Рур вздрогнул, вскочил с места, оглянулся. В первый миг в его сердце пришла надежда, что, все же, госпожа Айя, подведя смертного к черте, не стала требовать от него перешагнуть через грань между жизнью и смертью. Но это чувство… Он иным представлял себе приход богини – озаренный лучами яркого ореола, в ударах бубнов и барабанов, громе труб.
Надежда была так робка и ранима, что самым безобидным из сомнений ничего не стоило прогнать ее. И на смену ей пришел страх. Мало ли какую опасность могла таить в своем сердце пустыня: снежные разбойники, о которых рассказывали дозорные и гости-караванщики, ужасные звери, образы которых, вынесенные еще их детских сказок, вдруг всплыли в памяти, демоны, духи, призраки потерявшихся в бесконечности… Да мало ли кто бродил по снежным тропам!
И тут до него слуха донесся какой-то звук. Он походил на ворчание старика и, вместе с тем, всхлип ребенка.
– Кто здесь? – вскричал горожанин. – Отзовись, если не хочешь показаться! – тишина была ему ответом.
Голова Рура резко поворачивалась из стороны в сторону, в то время, как сосредоточенно сощуренные глаза метались по снегам, ища хотя бы что-нибудь: какой-то след, блик – отражение света костра в глазах чужака, трепет его тени на бледной поверхности земли. Но снова ничего.
– Отзовись! – в отчаянии вновь прокричал он. – Кто бы ты ни был, отзовись!

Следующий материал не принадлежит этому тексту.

-- ==== Sys2Proof/Machine/Links.lean ====
section
/-! DEFINITION. The meanings of the die-to-die link commands (R15 to R19). -/

namespace Sys2Proof.Machine

def getLink (s : State) (l : Link) : D2dLink :=
  match l with
  | .a => s.d2d.a
  | .b => s.d2d.b

def setLink (l : Link) (v : D2dLink) (s : State) : State :=
  match l with
  | .a => { s with d2d := { s.d2d with a := v } }
  | .b => { s with d2d := { s.d2d with b := v } }

/-- The sequence numbers that still await a second copy once `seq` is accepted: of a message whose number lies half the
number range or more behind, none comes any more (DEDUCED, notes/assumptions/43.md). -/
def awaiting (got : List Nat) (seq : Nat) : List Nat :=
  seq :: got.filter (fun n => decide ((seq + 65536 - n) % 65536 < 32768))

/-- Of the two copies of message `seq`, the first valid one is accepted and the second discarded (R15). -/
def D2d.take (seq : Nat) (d : D2d) : D2d :=
  if d.got.contains seq then { d with got := d.got.filter (fun n => n != seq) }
  else { d with got := awaiting d.got seq, accepted := d.accepted + 1 }

/-- A message or an idle word that fails its CRC. -/
def linkBad (l : Link) (s : State) : State :=
  let v := getLink s l
  setLink l { v with crcRun := v.crcRun + 1, idleRun := 0, crcErr := satAdd 8 v.crcErr 1 } s

/-- A valid idle word; a lost link counts them toward its return. -/
def linkIdle (l : Link) (s : State) : State :=
  let v := getLink s l
  setLink l { v with crcRun := 0, idleRun := if v.up then 0 else v.idleRun + 1, lastValid := s.now } s

/-- A valid message, on a link that is up or retrains. -/
def linkMessage (l : Link) (seq : Nat) (s : State) : State :=
  let u := setLink l { getLink s l with crcRun := 0, idleRun := 0, lastValid := s.now } s
  { u with d2d := u.d2d.take seq }

def d2dWord (l : Link) (idle valid : Bool) (seq : Nat) (s : State) : State :=
  if !valid then linkBad l s else if idle then linkIdle l s else linkMessage l (seq % 65536) s

def execD2dMessage (t : Nat) (link : Link) (idle valid : Bool) (seq : Nat) (s : State) : Host.Outcome State Fault Refusal :=
  act t s (d2dWord link idle valid seq)

/-- R18: both links are lost. Cues in flight end Failed, and a split cue still undecided is refused. -/
def bothLost (s : State) : State :=
  let u := latchCause 0x10 (openSwitches (restartGuard { s with d2d := { s.d2d with bothLost := true }, recent := { s.recent with bothLost := true } }))
  endAllCues 2 0x12 0 (dropDeciding (lostReason u) (tookFree u))

/-- The link is lost (R16 to R18). -/
def loseLink (l : Link) (s : State) : State :=
  let v := setLink l { getLink s l with up := false, crcRun := 0, idleRun := 0 } s
  noteWorst (if linkCount v = 0 then bothLost v else setEvent evLinkDegraded v)

/-- Eight consecutive failures. -/
def execD2dLinkLost (t : Nat) (link : Link) (s : State) : Host.Outcome State Fault Refusal :=
  act t s (fun u => if (getLink u link).up && decide (8 ≤ (getLink u link).crcRun) then loseLink link u else u)

/-- 4 µs without a valid message or idle word. -/
def execD2dLinkTimeout (t : Nat) (link : Link) (s : State) : Host.Outcome State Fault Refusal :=
  act t s (fun u =>
    if (getLink u link).up && decide ((getLink u link).lastValid + 4 * usTicks ≤ u.now) then loseLink link u else u)

/-- The link counts as up again. -/
def gainLink (l : Link) (s : State) : State := setLink l { getLink s l with up := true, crcRun := 0, idleRun := 0, lastValid := s.now } s

/-- 64 consecutive valid idle words. -/
def execD2dLinkUp (t : Nat) (link : Link) (s : State) : Host.Outcome State Fault Refusal :=
  act t s (fun u => if !(getLink u link).up && decide (64 ≤ (getLink u link).idleRun) then gainLink link u else u)

end Sys2Proof.Machine
end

Заклинаю тебя именем великих богов, хозяев земли и небес: Шамаша, Айи и Кигаль!
И тогда, вслед за ворчанием, послышался негромкий шорох, по снегу мелькнули две быстрые тени. Миг – и возле костра стояли священные волки богини снегов – золотошерстные могучие гиганты, не спускавшие с гостя пристального взгляда зеленых, переливавшихся морем огней, словно говоря на известном лишь им языке, глаз.
Руру никогда не приходилось видеть их, но он столько раз читал о них в легендах, авторы которых не скупились на описания грозных слуг богини снегов, что не мог не узнать.
В первое мгновение гончар лишился дара речи. Его сердце забилось быстро, неровно, дыхание оборвалось, словно вокруг не осталось воздуха, глаза выпятились…
– Вы… – с трудом возвращая себе способность дышать, думать, говорить, выдавил горожанин. – Госпожа Айя прислала вас за мной? – это было единственное объяснение, которое приходило ему в голову. И если так… "Богиня услышала меня!" – Вы укажете мне путь к Ней? – он был готов следовать за ними куда угодно, даже за грань миров. Теперь у него было то доказательство, что убедило в реальности чуда, стерев из памяти все сомнения и страхи!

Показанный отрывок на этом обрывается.